Exercise aim: Every line from the start of the listing below through the line that contains "-- One proof" is to be reproduced word for word.

Given records:
+---+
-- ==== Sys2Proof/Laws/State.lean ====
section
/-! SUPPORT. What each update of the state leaves in each of its fields, by definition; and what a table holds after an update. -/

-- One proof at a time: the package is also compiled as one text, and proofs in parallel would need more memory than the check allows.
set_option Elab.async false

namespace Sys2Proof

@[simp] theorem Tab.at_upd_same {n : Nat} {α : Type} (t : Tab n α) (i : Fin n) (f : α → α) : (t.upd i f).at i = f (t.at i) := by
  simp [Tab.at, Tab.upd]

@[simp] theorem Tab.at_upd_other {n : Nat} {α : Type} (t : Tab n α) {i j : Fin n} (f : α → α) (h : j ≠ i) : (t.upd i f).at j = t.at j := by
  have : i.val ≠ j.val := fun e => h (Fin.ext e.symm)
  simp [Tab.at, Tab.upd, this]

@[simp] theorem Tab.at_mapAll {n : Nat} {α : Type} (t : Tab n α) (f : Fin n → α → α) (i : Fin n) : (t.mapAll f).at i = f i (t.at i) := by
  simp [Tab.at, Tab.mapAll]

namespace Machine

variable (s : State)

/-! ## A context read after an update -/

@[simp] theorem State.onCtx_ctx_same (c : Ctx) (f : CtxSt → CtxSt) : (s.onCtx c f).ctx c = f (s.ctx c) := Tab.at_upd_same ..

@[simp] theorem State.onCtx_ctx_other {c d : Ctx} (f : CtxSt → CtxSt) (h : d ≠ c) : (s.onCtx c f).ctx d = s.ctx d := Tab.at_upd_other _ _ h

@[simp] theorem State.onPass_ctx_same (c : Ctx) (f : PassSt → PassSt) :
    (s.onPass c f).ctx c = { s.ctx c with pass := f (s.ctx c).pass } := Tab.at_upd_same ..

@[simp] theorem State.onPass_ctx_other {c d : Ctx} (f : PassSt → PassSt) (h : d ≠ c) : (s.onPass c f).ctx d = s.ctx d := Tab.at_upd_other _ _ h

@[simp] theorem State.onExec_ctx_same (c : Ctx) (f : ExecSt → ExecSt) :
    (s.onExec c f).ctx c = { s.ctx c with exec := f (s.ctx c).exec } := Tab.at_upd_same ..

@[simp] theorem State.onExec_ctx_other {c d : Ctx} (f : ExecSt → ExecSt) (h : d ≠ c) : (s.onExec c f).ctx d = s.ctx d := Tab.at_upd_other _ _ h

@[simp] theorem State.onPos_ctx_same (c : Ctx) (f : PosSt → PosSt) :
    (s.onPos c f).ctx c = { s.ctx c with pos := f (s.ctx c).pos } := Tab.at_upd_same ..

@[simp] theorem State.onPos_ctx_other {c d : Ctx} (f : PosSt → PosSt) (h : d ≠ c) : (s.onPos c f).ctx d = s.ctx d := Tab.at_upd_other _ _ h

@[simp] theorem State.onPlan_ctx_same (c : Ctx) (f : PlanSt → PlanSt) :
    (s.onPlan c f).ctx c = { s.ctx c with plan := f (s.ctx c).plan } := Tab.at_upd_same ..

@[simp] theorem State.onPlan_ctx_other {c d : Ctx} (f : PlanSt → PlanSt) (h : d ≠ c) : (s.onPlan c f).ctx d = s.ctx d := Tab.at_upd_other _ _ h

@[simp] theorem State.onBar_ctx_same (c : Ctx) (f : BarSt → BarSt) :
    (s.onBar c f).ctx c = { s.ctx c with bar := f (s.ctx c).bar } := Tab.at_upd_same ..

@[simp] theorem State.onBar_ctx_other {c d : Ctx} (f : BarSt → BarSt) (h : d ≠ c) : (s.onBar c f).ctx d = s.ctx d := Tab.at_upd_other _ _ h

@[simp] theorem State.onLsc_ctx_same (c : Ctx) (f : LscSt → LscSt) :
    (s.onLsc c f).ctx c = { s.ctx c with lsc := f (s.ctx c).lsc } := Tab.at_upd_same ..

@[simp] theorem State.onLsc_ctx_other {c d : Ctx} (f : LscSt → LscSt) (h : d ≠ c) : (s.onLsc c f).ctx d = s.ctx d := Tab.at_upd_other _ _ h

@[simp] theorem State.onPrv_ctx_same (c : Ctx) (f : PrvCtx → PrvCtx) :
    (s.onPrv c f).ctx c = { s.ctx c with prv := f (s.ctx c).prv } := Tab.at_upd_same ..

@[simp] theorem State.onPrv_ctx_other {c d : Ctx} (f : PrvCtx → PrvCtx) (h : d ≠ c) : (s.onPrv c f).ctx d = s.ctx d := Tab.at_upd_other _ _ h

@[simp] theorem State.onCov_ctx_same (c : Ctx) (f : CovSt → CovSt) :
    (s.onCov c f).ctx c = { s.ctx c with cov := f (s.ctx c).cov } := Tab.at_upd_same ..

@[simp] theorem State.onCov_ctx_other {c d : Ctx} (f : CovSt → CovSt) (h : d ≠ c) : (s.onCov c f).ctx d = s.ctx d := Tab.at_upd_other _ _ h

@[simp] theorem State.onTag_ctx_same (c : Ctx) (f : TagSt → TagSt) :
    (s.onTag c f).ctx c = { s.ctx c with tag := f (s.ctx c).tag } := Tab.at_upd_same ..

@[simp] theorem State.onTag_ctx_other {c d : Ctx} (f : TagSt → TagSt) (h : d ≠ c) : (s.onTag c f).ctx d = s.ctx d := Tab.at_upd_other _ _ h

/-! ## onCtx -/

@[simp] theorem State.onCtx_pending (c : Ctx) (f : CtxSt → CtxSt) : (s.onCtx c f).pending = s.pending := rfl
@[simp] theorem State.onCtx_out (c : Ctx) (f : CtxSt → CtxSt) : (s.onCtx c f).out = s.out := rfl
@[simp] theorem State.onCtx_free (c : Ctx) (f : CtxSt → CtxSt) : (s.onCtx c f).free = s.free := rfl
@[simp] theorem State.onCtx_fuses (c : Ctx) (f : CtxSt → CtxSt) : (s.onCtx c f).fuses = s.fuses := rfl
@[simp] theorem State.onCtx_aon (c : Ctx) (f : CtxSt → CtxSt) : (s.onCtx c f).aon = s.aon := rfl
@[simp] theorem State.onCtx_xing (c : Ctx) (f : CtxSt → CtxSt) : (s.onCtx c f).xing = s.xing := rfl
@[simp] theorem State.onCtx_irq (c : Ctx) (f : CtxSt → CtxSt) : (s.onCtx c f).irq = s.irq := rfl
@[simp] theorem State.onCtx_time (c : Ctx) (f : CtxSt → CtxSt) : (s.onCtx c f).time = s.time := rfl
@[simp] theorem State.onCtx_spn (c : Ctx) (f : CtxSt → CtxSt) : (s.onCtx c f).spn = s.spn := rfl
@[simp] theorem State.onCtx_ctxs (c : Ctx) (f : CtxSt → CtxSt) : (s.onCtx c f).ctxs = s.ctxs.upd c f := rfl
@[simp] theorem State.onCtx_mem (c : Ctx) (f : CtxSt → CtxSt) : (s.onCtx c f).mem = s.mem := rfl
@[simp] theorem State.onCtx_tags (c : Ctx) (f : CtxSt → CtxSt) : (s.onCtx c f).tags = s.tags := rfl
@[simp] theorem State.onCtx_mgtu (c : Ctx) (f : CtxSt → CtxSt) : (s.onCtx c f).mgtu = s.mgtu := rfl
@[simp] theorem State.onCtx_lgtu (c : Ctx) (f : CtxSt → CtxSt) : (s.onCtx c f).lgtu = s.lgtu := rfl
@[simp] theorem State.onCtx_retryLimit (c : Ctx) (f : CtxSt → CtxSt) : (s.onCtx c f).retryLimit = s.retryLimit := rfl
@[simp] theorem State.onCtx_wce (c : Ctx) (f : CtxSt → CtxSt) : (s.onCtx c f).wce = s.wce := rfl
@[simp] theorem State.onCtx_shd (c : Ctx) (f : CtxSt → CtxSt) : (s.onCtx c f).shd = s.shd := rfl
@[simp] theorem State.onCtx_fst (c : Ctx) (f : CtxSt → CtxSt) : (s.onCtx c f).fst = s.fst := rfl
@[simp] theorem State.onCtx_prv (c : Ctx) (f : CtxSt → CtxSt) : (s.onCtx c f).prv = s.prv := rfl
@[simp] theorem State.onCtx_pln (c : Ctx) (f : CtxSt → CtxSt) : (s.onCtx c f).pln = s.pln := rfl
@[simp] theorem State.onCtx_thm (c : Ctx) (f : CtxSt → CtxSt) : (s.onCtx c f).thm = s.thm := rfl
@[simp] theorem State.onCtx_rcd (c : Ctx) (f : CtxSt → CtxSt) : (s.onCtx c f).rcd = s.rcd := rfl
@[simp] theorem State.onCtx_fwp (c : Ctx) (f : CtxSt → CtxSt) : (s.onCtx c f).fwp = s.fwp := rfl
@[simp] theorem State.onCtx_scr (c : Ctx) (f : CtxSt → CtxSt) : (s.onCtx c f).scr = s.scr := rfl
@[simp] theorem State.onCtx_mgt (c : Ctx) (f : CtxSt → CtxSt) : (s.onCtx c f).mgt = s.mgt := rfl
@[simp] theorem State.onCtx_pwr (c : Ctx) (f : CtxSt → CtxSt) : (s.onCtx c f).pwr = s.pwr := rfl
@[simp] theorem State.onCtx_jobMap (c : Ctx) (f : CtxSt → CtxSt) : (s.onCtx c f).jobMap = s.jobMap := rfl

/-! ## onPass -/

@[simp] theorem State.onPass_pending (c : Ctx) (f : PassSt → PassSt) : (s.onPass c f).pending = s.pending := rfl
@[simp] theorem State.onPass_out (c : Ctx) (f : PassSt → PassSt) : (s.onPass c f).out = s.out := rfl
@[simp] theorem State.onPass_free (c : Ctx) (f : PassSt → PassSt) : (s.onPass c f).free = s.free := rfl
@[simp] theorem State.onPass_fuses (c : Ctx) (f : PassSt → PassSt) : (s.onPass c f).fuses = s.fuses := rfl
@[simp] theorem State.onPass_aon (c : Ctx) (f : PassSt → PassSt) : (s.onPass c f).aon = s.aon := rfl
@[simp] theorem State.onPass_xing (c : Ctx) (f : PassSt → PassSt) : (s.onPass c f).xing = s.xing := rfl
@[simp] theorem State.onPass_irq (c : Ctx) (f : PassSt → PassSt) : (s.onPass c f).irq = s.irq := rfl
@[simp] theorem State.onPass_time (c : Ctx) (f : PassSt → PassSt) : (s.onPass c f).time = s.time := rfl
@[simp] theorem State.onPass_spn (c : Ctx) (f : PassSt → PassSt) : (s.onPass c f).spn = s.spn := rfl
@[simp] theorem State.onPass_ctxs (c : Ctx) (f : PassSt → PassSt) : (s.onPass c f).ctxs = s.ctxs.upd c (fun x => { x with pass := f x.pass }) := rfl
@[simp] theorem State.onPass_mem (c : Ctx) (f : PassSt → PassSt) : (s.onPass c f).mem = s.mem := rfl
@[simp] theorem State.onPass_tags (c : Ctx) (f : PassSt → PassSt) : (s.onPass c f).tags = s.tags := rfl
@[simp] theorem State.onPass_mgtu (c : Ctx) (f : PassSt → PassSt) : (s.onPass c f).mgtu = s.mgtu := rfl
@[simp] theorem State.onPass_lgtu (c : Ctx) (f : PassSt → PassSt) : (s.onPass c f).lgtu = s.lgtu := rfl
@[simp] theorem State.onPass_retryLimit (c : Ctx) (f : PassSt → PassSt) : (s.onPass c f).retryLimit = s.retryLimit := rfl
@[simp] theorem State.onPass_wce (c : Ctx) (f : PassSt → PassSt) : (s.onPass c f).wce = s.wce := rfl
@[simp] theorem State.onPass_shd (c : Ctx) (f : PassSt → PassSt) : (s.onPass c f).shd = s.shd := rfl
@[simp] theorem State.onPass_fst (c : Ctx) (f : PassSt → PassSt) : (s.onPass c f).fst = s.fst := rfl
@[simp] theorem State.onPass_prv (c : Ctx) (f : PassSt → PassSt) : (s.onPass c f).prv = s.prv := rfl
@[simp] theorem State.onPass_pln (c : Ctx) (f : PassSt → PassSt) : (s.onPass c f).pln = s.pln := rfl
@[simp] theorem State.onPass_thm (c : Ctx) (f : PassSt → PassSt) : (s.onPass c f).thm = s.thm := rfl
@[simp] theorem State.onPass_rcd (c : Ctx) (f : PassSt → PassSt) : (s.onPass c f).rcd = s.rcd := rfl
@[simp] theorem State.onPass_fwp (c : Ctx) (f : PassSt → PassSt) : (s.onPass c f).fwp = s.fwp := rfl
@[simp] theorem State.onPass_scr (c : Ctx) (f : PassSt → PassSt) : (s.onPass c f).scr = s.scr := rfl
@[simp] theorem State.onPass_mgt (c : Ctx) (f : PassSt → PassSt) : (s.onPass c f).mgt = s.mgt := rfl
@[simp] theorem State.onPass_pwr (c : Ctx) (f : PassSt → PassSt) : (s.onPass c f).pwr = s.pwr := rfl
@[simp] theorem State.onPass_jobMap (c : Ctx) (f : PassSt → PassSt) : (s.onPass c f).jobMap = s.jobMap := rfl

/-! ## onExec -/

@[simp] theorem State.onExec_pending (c : Ctx) (f : ExecSt → ExecSt) : (s.onExec c f).pending = s.pending := rfl
@[simp] theorem State.onExec_out (c : Ctx) (f : ExecSt → ExecSt) : (s.onExec c f).out = s.out := rfl
@[simp] theorem State.onExec_free (c : Ctx) (f : ExecSt → ExecSt) : (s.onExec c f).free = s.free := rfl
@[simp] theorem State.onExec_fuses (c : Ctx) (f : ExecSt → ExecSt) : (s.onExec c f).fuses = s.fuses := rfl
@[simp] theorem State.onExec_aon (c : Ctx) (f : ExecSt → ExecSt) : (s.onExec c f).aon = s.aon := rfl
@[simp] theorem State.onExec_xing (c : Ctx) (f : ExecSt → ExecSt) : (s.onExec c f).xing = s.xing := rfl
@[simp] theorem State.onExec_irq (c : Ctx) (f : ExecSt → ExecSt) : (s.onExec c f).irq = s.irq := rfl
@[simp] theorem State.onExec_time (c : Ctx) (f : ExecSt → ExecSt) : (s.onExec c f).time = s.time := rfl
@[simp] theorem State.onExec_spn (c : Ctx) (f : ExecSt → ExecSt) : (s.onExec c f).spn = s.spn := rfl
@[simp] theorem State.onExec_ctxs (c : Ctx) (f : ExecSt → ExecSt) : (s.onExec c f).ctxs = s.ctxs.upd c (fun x => { x with exec := f x.exec }) := rfl
@[simp] theorem State.onExec_mem (c : Ctx) (f : ExecSt → ExecSt) : (s.onExec c f).mem = s.mem := rfl
@[simp] theorem State.onExec_tags (c : Ctx) (f : ExecSt → ExecSt) : (s.onExec c f).tags = s.tags := rfl
@[simp] theorem State.onExec_mgtu (c : Ctx) (f : ExecSt → ExecSt) : (s.onExec c f).mgtu = s.mgtu := rfl
@[simp] theorem State.onExec_lgtu (c : Ctx) (f : ExecSt → ExecSt) : (s.onExec c f).lgtu = s.lgtu := rfl
@[simp] theorem State.onExec_retryLimit (c : Ctx) (f : ExecSt → ExecSt) : (s.onExec c f).retryLimit = s.retryLimit := rfl
@[simp] theorem State.onExec_wce (c : Ctx) (f : ExecSt → ExecSt) : (s.onExec c f).wce = s.wce := rfl
@[simp] theorem State.onExec_shd (c : Ctx) (f : ExecSt → ExecSt) : (s.onExec c f).shd = s.shd := rfl
@[simp] theorem State.onExec_fst (c : Ctx) (f : ExecSt → ExecSt) : (s.onExec c f).fst = s.fst := rfl
@[simp] theorem State.onExec_prv (c : Ctx) (f : ExecSt → ExecSt) : (s.onExec c f).prv = s.prv := rfl
@[simp] theorem State.onExec_pln (c : Ctx) (f : ExecSt → ExecSt) : (s.onExec c f).pln = s.pln := rfl
@[simp] theorem State.onExec_thm (c : Ctx) (f : ExecSt → ExecSt) : (s.onExec c f).thm = s.thm := rfl
@[simp] theorem State.onExec_rcd (c : Ctx) (f : ExecSt → ExecSt) : (s.onExec c f).rcd = s.rcd := rfl
@[simp] theorem State.onExec_fwp (c : Ctx) (f : ExecSt → ExecSt) : (s.onExec c f).fwp = s.fwp := rfl
@[simp] theorem State.onExec_scr (c : Ctx) (f : ExecSt → ExecSt) : (s.onExec c f).scr = s.scr := rfl
@[simp] theorem State.onExec_mgt (c : Ctx) (f : ExecSt → ExecSt) : (s.onExec c f).mgt = s.mgt := rfl
@[simp] theorem State.onExec_pwr (c : Ctx) (f : ExecSt → ExecSt) : (s.onExec c f).pwr = s.pwr := rfl
@[simp] theorem State.onExec_jobMap (c : Ctx) (f : ExecSt → ExecSt) : (s.onExec c f).jobMap = s.jobMap := rfl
+---+
Answer box:
-- ==== Sys2Proof/Laws/State.lean ====
section
/-! SUPPORT. What each update of the state leaves in each of its fields, by definition; and what a table holds after an update. -/

-- One proof at a time: the package is also compiled as one text, and proofs in parallel would need more memory than the check allows.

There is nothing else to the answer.